==== Input data
-- ==== Sys2Proof/Tests/Slice0.lean ====
section
/-! SUPPORT. Tests of single commands, of well-formedness, and states that meet the hypotheses of the statements: a theorem
`witness_X` shows, for each clause of `Obligations.X` with hypotheses of its own, a state and operands that meet them together. -/

namespace Sys2Proof.Tests
open Sys2Proof Sys2Proof.Machine

/-! ## States of threads -/

/-- An image with thread `t` in slot 0 of its pipe's roster, its thread entry with flags `flags`, and the text `code`. -/
def textImage (t flags : Nat) (code : List Nat) : Half :=
  let entry := natLe 2 flags ++ natLe 2 0x300 ++ natLe 4 0 ++ natLe 4 0x100 ++ natLe 4 0x1000 ++ natLe 4 0x200 ++ natLe 4 0x2000 ++
    natLe 2 0x80 ++ natLe 2 2 ++ natLe 4 0
  { hdr := none, sects := [
      { idx := 0, typ := 1, inst := 0, dest := 0, bytes := (List.replicate (t + 4) entry).flatten },
      { idx := 0, typ := 2, inst := pipeOf t, dest := 0, bytes := natLe 2 (2 * t) },
      { idx := 0, typ := 14, inst := 0, dest := 0, bytes := code.flatMap (natLe 4) }] }

/-- The block up in mode FULL, nothing asleep or wiped, an image active. -/
def up (h : Half) : State :=
  let s : State := { State.reset with
    cfg := { State.reset.cfg with active := h, imageActive := true }
    crp := { State.reset.crp with mainUp := true, headOn := true, seq := none } }
  ((((s.setF F.CRP_MODE_MODE 6).setF F.MEM_STAT_WAKE_T 0).setF F.MEM_STAT_WAKE_S 0).setB F.MEM_SEC_STAT_ACTIVE false).setF
    F.QUE_PEER_CFG_MAX 0

/-- Thread `t` ready at the first word of `code` with what `f` makes of its registers. -/
def run (t flags : Nat) (code : List Nat) (f : Thread → Thread) : State :=
  (up (textImage t flags code)).modThread t fun x => f { x with st := TST.ready, started := true, sp := 0x1000, sr := 0x400 }

/-- Registers by their codes in the full profile. -/
def regs (l : List (Nat × Nat)) (x : Thread) : Thread :=
  { x with gpr := l.foldl (fun m p => kset 0 m (x.idx true p.1) (BitVec.ofNat 64 p.2)) x.gpr }

/-- Thread 2, of the full profile with vectors, a shadow stack and a handler, at the word `w`. -/
def one (w : Nat) : State := run 2 0x1F [w] (regs [(0, 3), (1, 0x100), (2, 77)])

/-- Thread 2 with neither a handler nor the handling of its own faults, at the word `w`. -/
def bare (w : Nat) : State := run 2 0x0F [w] (regs [(0, 3), (1, 0x100), (2, 77)])

/-- The slot in which thread `t` issues, and thread 2. -/
def slotAt (s : State) (t : Nat) : Issue := (s.nextIssue t).getD { t := t, i := 0, c := 0, last := 0, w := 0, full := false }
def at2 (s : State) : Issue := slotAt s 2

/-- A long word. -/
def word (op rd ra rb fn : Nat) : Nat := op * 2 ^ 21 + rd * 2 ^ 16 + ra * 2 ^ 11 + rb * 2 ^ 6 + fn

/-- A pair of short operations. -/
def pair (p q : Nat) : Nat := 2 ^ 31 + p * 2 ^ 16 + q * 2

/-- A short operation. -/
def short (cond op rd rs : Nat) : Nat := cond * 2 ^ 13 + op * 2 ^ 8 + rd * 16 + rs

def issuesB (s : State) (t : Nat) (k : Issue) : Bool :=
  s.canIssue t && decide (s.nextIssue t = some k) && s.storeFaults.isEmpty && (s.thread t).storeErr.isNone && (s.breakHit t).isNone

theorem issues_of {s : State} {t : Nat} {k : Issue} (h : issuesB s t k = true) : Issues s t k := by
  constructor <;> simp_all [issuesB]

def lawfulB (s : State) (t : Nat) (k : Issue) : Bool :=
  issuesB s t k && legalWord (s.wordCtx t) k.w && (!privWord k.w || (s.thread t).srb SR.priv)

theorem lawful_of {s : State} {t : Nat} {k : Issue} (h : lawfulB s t k = true) : Lawful s t k := by
  simp [lawfulB, Bool.and_eq_true] at h
  obtain ⟨⟨h1, h2⟩, h3⟩ := h
  exact { issues_of h1 with
    legal := h2, priv := fun h => by cases h3 with | inl h' => simp [h] at h' | inr h' => exact h' }

def runsB (s : State) (t : Nat) (k : Issue) : Bool :=
  lawfulB s t k && (s.thread t).executes k.w && decide ((s.thread t).wait = .none)

theorem runs_of {s : State} {t : Nat} {k : Issue} (h : runsB s t k = true) : Runs s t k := by
  simp [runsB, Bool.and_eq_true] at h
  exact { lawful_of h.1.1 with cond := h.1.2, idle := h.2 }

def clearB (s : State) (t : Nat) (k : Issue) (a n : Nat) : Bool :=
  s.permits (k.acc s) false a n && decide (s.watched t false a n = none) && !(s.thread t).overlaps a n && decide (a < 2 ^ 63) &&
    !s.secHeld && s.mem.ecc.isEmpty && s.str.ecc.isEmpty && s.mem.poison.isEmpty && s.str.poison.isEmpty &&
    ((kget [] s.mem.lastAcc (1 - pipeOf t)).all fun e => decide (e.cyc ≠ k.c)) && decide (s.f F.QUE_PEER_CFG_MAX = 0) &&
    s.str.runs.isEmpty

theorem clear_of {s : State} {t : Nat} {k : Issue} {a n : Nat} (h : clearB s t k a n = true) : Clear s t k a n := by
  constructor <;> simp_all [clearB]

def clearWriteB (s : State) (t : Nat) (k : Issue) (a n : Nat) : Bool :=
  clearB s t k a n && s.permits (k.acc s) true a n && decide (s.watched t true a n = none)

theorem clearWrite_of {s : State} {t : Nat} {k : Issue} {a n : Nat} (h : clearWriteB s t k a n = true) : ClearWrite s t k a n := by
  simp only [clearWriteB, Bool.and_eq_true, decide_eq_true_eq] at h
  exact { clear_of h.1.1 with write := h.1.2, noWatchWr := h.2 }

def faultStopsB (s : State) (t : Nat) (x : Thread) : Bool :=
  decide (t ≠ 0) && !s.tflag t TF.faultSelf && !x.srb SR.al && !s.badStack t && x.stores.isEmpty && decide (s.btp.flog.length < 32)

theorem faultStops_of {s : State} {t : Nat} {x : Thread} (h : faultStopsB s t x = true) : FaultStops s t x := by
  constructor <;> simp_all [faultStopsB]

def handlerReadyB (s : State) (t : Nat) (x : Thread) : Bool :=
  s.tflag t TF.handler && !x.srb SR.al && !s.badStack t && x.stores.isEmpty

theorem handlerReady_of {s : State} {t : Nat} {x : Thread} (h : handlerReadyB s t x = true) : HandlerReady s t x := by
  constructor <;> simp_all [handlerReadyB]

/-- Each element of `l` has `P`, checked, and `Q`, by its check `q`. -/
theorem each {α : Type} {q : α → Bool} {Q P : α → Prop} [DecidablePred P] {l : List α} (hq : ∀ a, q a = true → Q a)
    (h : (l.all fun a => q a && decide (P a)) = true) : ∀ a ∈ l, Q a ∧ P a := by
  intro a ha
  have h1 := List.all_eq_true.1 h a ha
  simp only [Bool.and_eq_true, decide_eq_true_eq] at h1
  exact ⟨hq a h1.1, h1.2⟩
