/-- The phase of a notice class; a queued class names the port that holds its frame (R203, R205). -/
inductive NoticePhase where
  | idle
  | pending
  | queued (port : Port)
  | queuedAgain (port : Port)
deriving DecidableEq, Repr

/-- One notice class (R203). -/
structure NoticeEntry where
  enabled : Bool
  route : Port
  phase : NoticePhase
deriving DecidableEq, Repr

/-- The cause of a STARTED condition (R203). -/
inductive StartedCause where
  | power
  | commission
  | restart
deriving DecidableEq, Repr

/-- The Notice Unit: the classes in code order, the latest STARTED cause and the restart-completed mark (R203). -/
structure Notices where
  classes : Vector NoticeEntry 8
  cause : StartedCause
  completed : Bool
deriving DecidableEq, Repr

/-- An enabled class in phase IDLE (R203). -/
def NoticeEntry.idleTo (route : Port) : NoticeEntry :=
  { enabled := true, route := route, phase := .idle }

/-- The default settings of the classes in code order, every phase IDLE (R203). -/
def Notices.defaults : Vector NoticeEntry 8 :=
  #v[.idleTo .operations, .idleTo .audit, .idleTo .operations, .idleTo .operations, .idleTo .operations,
     .idleTo .operations, .idleTo .audit, .idleTo .operations]

/-! ## Line Interfaces (R192 to R196, R200 to R202) -/

/-- The status codes of a reply (R199). -/
inductive Status where
  | ok
  | queued
  | busy
  | unknownMeter
  | badState
  | outOfRange
  | locked
  | wrongPort
  | oversize
  | malformed
  | limit
  | full
  | silent
  | suspended
deriving DecidableEq, Repr

/-- A field of an outbound body with its width on the wire (R198): unsigned fields of 1, 2, 4 and 6 bytes,
and signed fields of 8 bytes. -/
inductive WireField where
  | u8 (v : Nat)
  | u16 (v : Nat)
  | u32 (v : Nat)
  | u48 (v : Nat)
  | s64 (v : Int)
deriving DecidableEq, Repr

/-- The list entries that a notice frame carries and that leave their list at its full transmission (R33, R141, R158). -/
inductive Carried where
  | nothing
  | meters (ms : List MeterId)
  | pairs (ps : List (BranchId × LineNo))
deriving DecidableEq, Repr

/-- An outbound frame (R193, R198). -/
inductive OutFrame where
  | reply (tag : Byte) (status : Status) (kind : Byte) (body : List WireField)
  | grantOffer (meter : MeterId) (serial : Word16) (amount : Nat) (window : Nat)
  | refillRefused (meter : MeterId) (cause : Cause)
  | notice (cls : NoticeClass) (body : List WireField) (carried : Carried)
deriving DecidableEq, Repr

/-- A complete frame in a receive buffer (R195, R196). `body` holds the body bytes kept of a frame longer than L_max. -/
structure RxFrame where
  kind : Byte
  tag : Byte
  body : List Byte
  /-- The length field: bytes of kind, tag and body together (R193). -/
  length : Nat
  oversize : Bool
deriving DecidableEq, Repr

/-- A frame being received (R194, R195). -/
structure RxProgress where
  /-- L_max in force when the start marker arrived (R89). -/
  lMax : Nat
  /-- The first L_max bytes, the start marker first. -/
  kept : List Byte
  /-- Bytes received so far, the start marker included. -/
  count : Nat
  /-- The length field as far as it has been received. -/
  length : Nat
  /-- The running check over length, kind, tag and body. -/
  crc : Word16
  /-- The check bytes received so far. -/
  check : Word16
  /-- A character came with a missing stop bit (R192). -/
  badStop : Bool
  /-- When the latest byte was received (R194). -/
  last : Word32
deriving DecidableEq, Repr

/-- An overrun frame being read and discarded (R196). -/
structure OverrunProgress where
  count : Nat
  length : Nat
  last : Word32
deriving DecidableEq, Repr

/-- What the receiver is doing (R194, R196). -/
inductive Receiver where
  | waiting
  | frame (f : RxProgress)
  | overrun (o : OverrunProgress)
deriving DecidableEq, Repr

/-- The strapped line rates (R192). -/
inductive LineRate where
  | r9600
  | r19200
  | r57600
  | r115200
deriving DecidableEq, Repr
========
Task to carry out
A verbatim transcription is needed of the lines above, starting at the line with "u32 (v : Nat)" and ending at the line with "(window : Nat)", both included, and of nothing else.

Written response
  | u32 (v : Nat)
  | u48 (v : Nat)
  | s64 (v : Int)
deriving DecidableEq, Repr

/-- The list entries that a notice frame carries and that leave their list at its full transmission (R33, R141, R158). -/
inductive Carried where
  | nothing
  | meters (ms : List MeterId)
  | pairs (ps : List (BranchId × LineNo))
deriving DecidableEq, Repr

/-- An outbound frame (R193, R198). -/
inductive OutFrame where
  | reply (tag : Byte) (status : Status) (kind : Byte) (body : List WireField)
  | grantOffer (meter : MeterId) (serial : Word16) (amount : Nat) (window : Nat)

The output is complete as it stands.